Only one stretch of the records below is wanted: the lines from the one holding "s = .next s) ∧" through the one holding "exec (.vst w f) s = .next (s.setWick w ((x.push". Return it exactly, both ends included.
┌─ The input
/-- Vector memory, tile moves and the store buffer (05 R144). -/
def Obligations.ScratchpadAccesses : Prop :=
  ∀ (s : State) (w : Nat), s.live = true →
    let x := s.wick w
    (∀ f chk, x.issues (encM 0x40 f) = true →
      (x.maddr f % 256 ≠ 0 → exec (.vld w f chk) s = .next (s.setWick w (x.faulted .misaligned false))) ∧
      (x.maddr f % 256 = 0 → 0x100000 ≤ x.maddr f →
        exec (.vld w f chk) s = .next (s.setWick w (x.faulted .lengthExceeds false))) ∧
      (x.maddr f % 256 = 0 → x.maddr f < 0x100000 → s.readRes (padBase w + x.maddr f) 256 .ok = .data →
        s.region (padBase w + x.maddr f) = .pad w →
        ∃ v, exec (.vld w f .ok) s = .next (s.setWick w ((x.setV f.v.toNat v).mpost f).stepPc) ∧
          ∀ i, i < 64 → vlane 32 v i =
            if (x.preg f.pg.toNat).getLsbD i != f.pn then vlane 32 (s.padRead w (x.maddr f)) i
            else vlane 32 (x.vreg f.v.toNat) i)) ∧
    (∀ f, x.issues (encM 0x41 f) = true →
      (x.maddr f % 256 ≠ 0 → exec (.vst w f) s = .next (s.setWick w (x.faulted .misaligned false))) ∧
      (x.maddr f % 256 = 0 → 0x100000 ≤ x.maddr f → exec (.vst w f) s = .next (s.setWick w (x.faulted .lengthExceeds false))) ∧
      (x.maddr f % 256 = 0 → x.maddr f < 0x100000 → 4 ≤ x.sbuf.length → exec (.vst w f) s = .next s) ∧
      (x.maddr f % 256 = 0 → x.maddr f < 0x100000 → x.sbuf.length < 4 → ∃ e : StoreEnt,
        exec (.vst w f) s = .next (s.setWick w ((x.push e).mpost f).stepPc) ∧ e.addr = x.maddr f ∧
        e.data = x.vreg f.v.toNat ∧ ∀ i, i < 256 → e.mask.getLsbD i = ((x.preg f.pg.toNat).getLsbD (i / 4) != f.pn))) ∧
    (∀ f, x.issues (encM 0x42 f) = true → exec (.trd w f) s =
      .next (s.setWick w (x.setV f.v.toNat (x.tcol f.t.toNat (x.col f.col.toNat f.cl.toNat f.cle))).stepPc)) ∧
    (∀ f, x.issues (encM 0x43 f) = true → exec (.twr w f) s =
      .next (s.setWick w (x.setTcol f.t.toNat (x.col f.col.toNat f.cl.toNat f.cle) (x.vreg f.v.toNat)).stepPc)) ∧
    (∀ e rest, x.sbuf = e :: rest → e.mask = BitVec.allOnes 256 → w < 512 → e.addr + 256 ≤ 0x100000 →
      s.wickInService w = true →
      ∃ t, exec (.storeDrain w) s = .next t ∧ (t.wick w).sbuf = rest ∧
        (∀ i, i < 256 → readByte t.mem (padBase w + e.addr + i) = e.data.extractLsb' (8 * i) 8) ∧
        (∀ a, ¬ (padBase w + e.addr ≤ a ∧ a < padBase w + e.addr + 256) → readByte t.mem a = readByte s.mem a)) ∧
    (x.sbuf = [] → exec (.storeDrain w) s = .next s)

/-- One step of the tensor array (05 R145; 06 R156, R160). -/
def Obligations.MatrixStep : Prop :=
  ∀ (s : State) (w : Nat) (g : TFields), s.live = true → (s.wick w).issues (encT g) = true →
    let x := s.wick w
    let fm := g.fmt.toNat
    let a := (x.sreg g.sa.toNat).toNat
    let b := (x.sreg g.sb.toNat).toNat
    let na := mmaABytes fm
    let nb := mmaBBytes fm
    (a % 16 ≠ 0 → exec (.mma w g .ok) s = .next (s.setWick w (x.faulted .misaligned false))) ∧
    (g.comp = .none → fm ≤ 2 → a % 16 = 0 → b % 8 = 0 → a + na ≤ 0x100000 → b + nb ≤ 0x100000 →
      s.readRes (padBase w + a) na .ok = .data → s.readRes (padBase w + b) nb .ok = .data →
      s.region (padBase w + a) = .pad w → s.region (padBase w + b) = .pad w →
      ∃ t, exec (.mma w g .ok) s = .next t ∧ t.mem = s.mem ∧ t.regs = s.regs ∧
        (∀ i j, i < 64 → j < 32 → vlane 32 ((t.wick w).tcol g.tile.toNat j) i =
          (((if g.zero then 0 else (vlane 32 (x.tcol g.tile.toNat j) i : Int)) +
            mmaIntTerm fm (s.loadLE (padBase w + a) na) (s.loadLE (padBase w + b) nb) i j).emod (2 ^ 32)).toNat) ∧
        (∀ q j, j < 32 → q ≠ g.tile.toNat → (t.wick w).tcol q j = x.tcol q j) ∧ (t.wick w).vregs = x.vregs ∧
        (g.inca = true → g.incb = false → (t.wick w).sregs = (x.setS g.sa.toNat (BitVec.ofNat 32 (a + na))).sregs) ∧
        (g.inca = false → g.incb = false → (t.wick w).sregs = x.sregs))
└─
§ **Task response**:
      (x.maddr f % 256 = 0 → x.maddr f < 0x100000 → 4 ≤ x.sbuf.length → exec (.vst w f) s = .next s) ∧
      (x.maddr f % 256 = 0 → x.maddr f < 0x100000 → x.sbuf.length < 4 → ∃ e : StoreEnt,
        exec (.vst w f) s = .next (s.setWick w ((x.push e).mpost f).stepPc) ∧ e.addr = x.maddr f ∧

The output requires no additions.